-- ==== Sys2Proof/Decode.lean ====
section
/-!
DEFINITION. The decoder of instruction words and packets (R176-R187), total on any bits, answering the lowest cause code
of R186 for an illegal word; and after it the encoder, written from the same formats.
-/

namespace Sys2Proof

/-- Codes of `Width`. -/
def Width.code : Width → Nat
  | .x8 => 0
  | .x16 => 1
  | .x32 => 2
  | .x64 => 3
/-- The name a code stands for. -/
def Width.ofCode : Nat → Option Width
  | 0 => some .x8
  | 1 => some .x16
  | 2 => some .x32
  | 3 => some .x64
  | _ => none

/-- Codes of `Hint`. -/
def Hint.code : Hint → Nat
  | .normal => 0
  | .nt => 1
  | .keep => 2
/-- The name a code stands for. -/
def Hint.ofCode : Nat → Option Hint
  | 0 => some .normal
  | 1 => some .nt
  | 2 => some .keep
  | _ => none

/-- Codes of `RMode`. -/
def RMode.code : RMode → Nat
  | .rne => 0
  | .rz => 1
  | .ru => 2
  | .rd => 3
/-- The name a code stands for. -/
def RMode.ofCode : Nat → Option RMode
  | 0 => some .rne
  | 1 => some .rz
  | 2 => some .ru
  | 3 => some .rd
  | _ => none

/-- Codes of `Scope`. -/
def Scope.code : Scope → Nat
  | .thr => 0
  | .grp => 1
  | .team => 2
  | .clu => 3
  | .die => 4
  | .dev => 5
  | .sys => 6
/-- The name a code stands for. -/
def Scope.ofCode : Nat → Option Scope
  | 0 => some .thr
  | 1 => some .grp
  | 2 => some .team
  | 3 => some .clu
  | 4 => some .die
  | 5 => some .dev
  | 6 => some .sys
  | _ => none

/-- Codes of `Ord`. -/
def Ord.code : Ord → Nat
  | .rlx => 0
  | .acq => 1
  | .rel => 2
  | .acqrel => 3
/-- The name a code stands for. -/
def Ord.ofCode : Nat → Option Ord
  | 0 => some .rlx
  | 1 => some .acq
  | 2 => some .rel
  | 3 => some .acqrel
  | _ => none

/-- Codes of `FOrd`. -/
def FOrd.code : FOrd → Nat
  | .acq => 1
  | .rel => 2
  | .acqrel => 3
/-- The name a code stands for. -/
def FOrd.ofCode : Nat → Option FOrd
  | 1 => some .acq
  | 2 => some .rel
  | 3 => some .acqrel
  | _ => none

/-- Codes of `AOp`. -/
def AOp.code : AOp → Nat
  | .add32 => 0
  | .minS => 1
  | .maxS => 2
  | .minZ => 3
  | .maxZ => 4
  | .and => 5
  | .or => 6
  | .xor => 7
  | .xchg32 => 8
  | .cas32 => 9
  | .addF32 => 10
  | .add64 => 11
  | .xchg64 => 12
  | .cas64 => 13
/-- The name a code stands for. -/
def AOp.ofCode : Nat → Option AOp
  | 0 => some .add32
  | 1 => some .minS
  | 2 => some .maxS
  | 3 => some .minZ
  | 4 => some .maxZ
  | 5 => some .and
  | 6 => some .or
  | 7 => some .xor
  | 8 => some .xchg32
  | 9 => some .cas32
  | 10 => some .addF32
  | 11 => some .add64
  | 12 => some .xchg64
  | 13 => some .cas64
  | _ => none

/-- Codes of `RedOp`. -/
def RedOp.code : RedOp → Nat
  | .add32 => 0
  | .minS => 1
  | .maxS => 2
  | .minZ => 3
  | .maxZ => 4
  | .and => 5
  | .or => 6
  | .xor => 7
  | .addF32 => 10
  | .add64 => 11
/-- The name a code stands for. -/
def RedOp.ofCode : Nat → Option RedOp
  | 0 => some .add32
  | 1 => some .minS
  | 2 => some .maxS
  | 3 => some .minZ
  | 4 => some .maxZ
  | 5 => some .and
  | 6 => some .or
  | 7 => some .xor
  | 10 => some .addF32
  | 11 => some .add64
  | _ => none

/-- Codes of `ModOp`. -/
def ModOp.code : ModOp → Nat
  | .add32 => 0
  | .minS => 1
  | .maxS => 2
  | .minZ => 3
  | .maxZ => 4
  | .and => 5
  | .or => 6
  | .xor => 7
  | .xchg32 => 8
  | .cas32 => 9
  | .addF32 => 10
/-- The name a code stands for. -/
def ModOp.ofCode : Nat → Option ModOp
  | 0 => some .add32
  | 1 => some .minS
  | 2 => some .maxS
  | 3 => some .minZ
  | 4 => some .maxZ
  | 5 => some .and
  | 6 => some .or
  | 7 => some .xor
  | 8 => some .xchg32
  | 9 => some .cas32
  | 10 => some .addF32
  | _ => none

/-- Codes of `ICmp`. -/
def ICmp.code : ICmp → Nat
  | .eq => 0
  | .ne => 1
  | .ltS => 2
  | .leS => 3
  | .gtS => 4
  | .geS => 5
  | .ltZ => 6
  | .leZ => 7
  | .gtZ => 8
  | .geZ => 9
  | .tst => 10
/-- The name a code stands for. -/
def ICmp.ofCode : Nat → Option ICmp
  | 0 => some .eq
  | 1 => some .ne
  | 2 => some .ltS
  | 3 => some .leS
  | 4 => some .gtS
  | 5 => some .geS
  | 6 => some .ltZ
  | 7 => some .leZ
  | 8 => some .gtZ
  | 9 => some .geZ
  | 10 => some .tst
  | _ => none

/-- Codes of `FCmp`. -/
def FCmp.code : FCmp → Nat
  | .eq => 0
  | .ne => 1
  | .lt => 2
  | .le => 3
  | .gt => 4
  | .ge => 5
  | .ord => 6
  | .uno => 7
/-- The name a code stands for. -/
def FCmp.ofCode : Nat → Option FCmp
  | 0 => some .eq
  | 1 => some .ne
  | 2 => some .lt
  | 3 => some .le
  | 4 => some .gt
  | 5 => some .ge
  | 6 => some .ord
  | 7 => some .uno
  | _ => none

/-- Codes of `ArmCmp`. -/
def ArmCmp.code : ArmCmp → Nat
  | .geZ => 0
  | .geS => 1
  | .eq => 2
  | .ne => 3
  | .leZ => 4
  | .leS => 5
/-- The name a code stands for. -/
def ArmCmp.ofCode : Nat → Option ArmCmp
  | 0 => some .geZ
  | 1 => some .geS
  | 2 => some .eq
  | 3 => some .ne
  | 4 => some .leZ
  | 5 => some .leS
  | _ => none

/-- Codes of `FoldOp`. -/
def FoldOp.code : FoldOp → Nat
  | .addZ => 0
  | .addS => 1
  | .minS => 2
  | .maxS => 3
  | .minZ => 4
  | .maxZ => 5
  | .and => 6
  | .or => 7
  | .xor => 8
  | .addF32 => 9
/-- The name a code stands for. -/
def FoldOp.ofCode : Nat → Option FoldOp
  | 0 => some .addZ
  | 1 => some .addS
  | 2 => some .minS
  | 3 => some .maxS
  | 4 => some .minZ
  | 5 => some .maxZ
  | 6 => some .and
  | 7 => some .or
  | 8 => some .xor
  | 9 => some .addF32
  | _ => none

= = = = = = =

_Goal of the exercise_
In the listing above, find the line with "def ArmCmp.ofCode : Nat → Option ArmCmp" and the line with "7 => some .or"; set down exactly those two lines and every line between them, nothing more.

_Result of this task_
def ArmCmp.ofCode : Nat → Option ArmCmp
  | 0 => some .geZ
  | 1 => some .geS
  | 2 => some .eq
  | 3 => some .ne
  | 4 => some .leZ
  | 5 => some .leS
  | _ => none

/-- Codes of `FoldOp`. -/
def FoldOp.code : FoldOp → Nat
  | .addZ => 0
  | .addS => 1
  | .minS => 2
  | .maxS => 3
  | .minZ => 4
  | .maxZ => 5
  | .and => 6
  | .or => 7
  | .xor => 8
  | .addF32 => 9
/-- The name a code stands for. -/
def FoldOp.ofCode : Nat → Option FoldOp
  | 0 => some .addZ
  | 1 => some .addS
  | 2 => some .minS
  | 3 => some .maxS
  | 4 => some .minZ
  | 5 => some .maxZ
  | 6 => some .and
  | 7 => some .or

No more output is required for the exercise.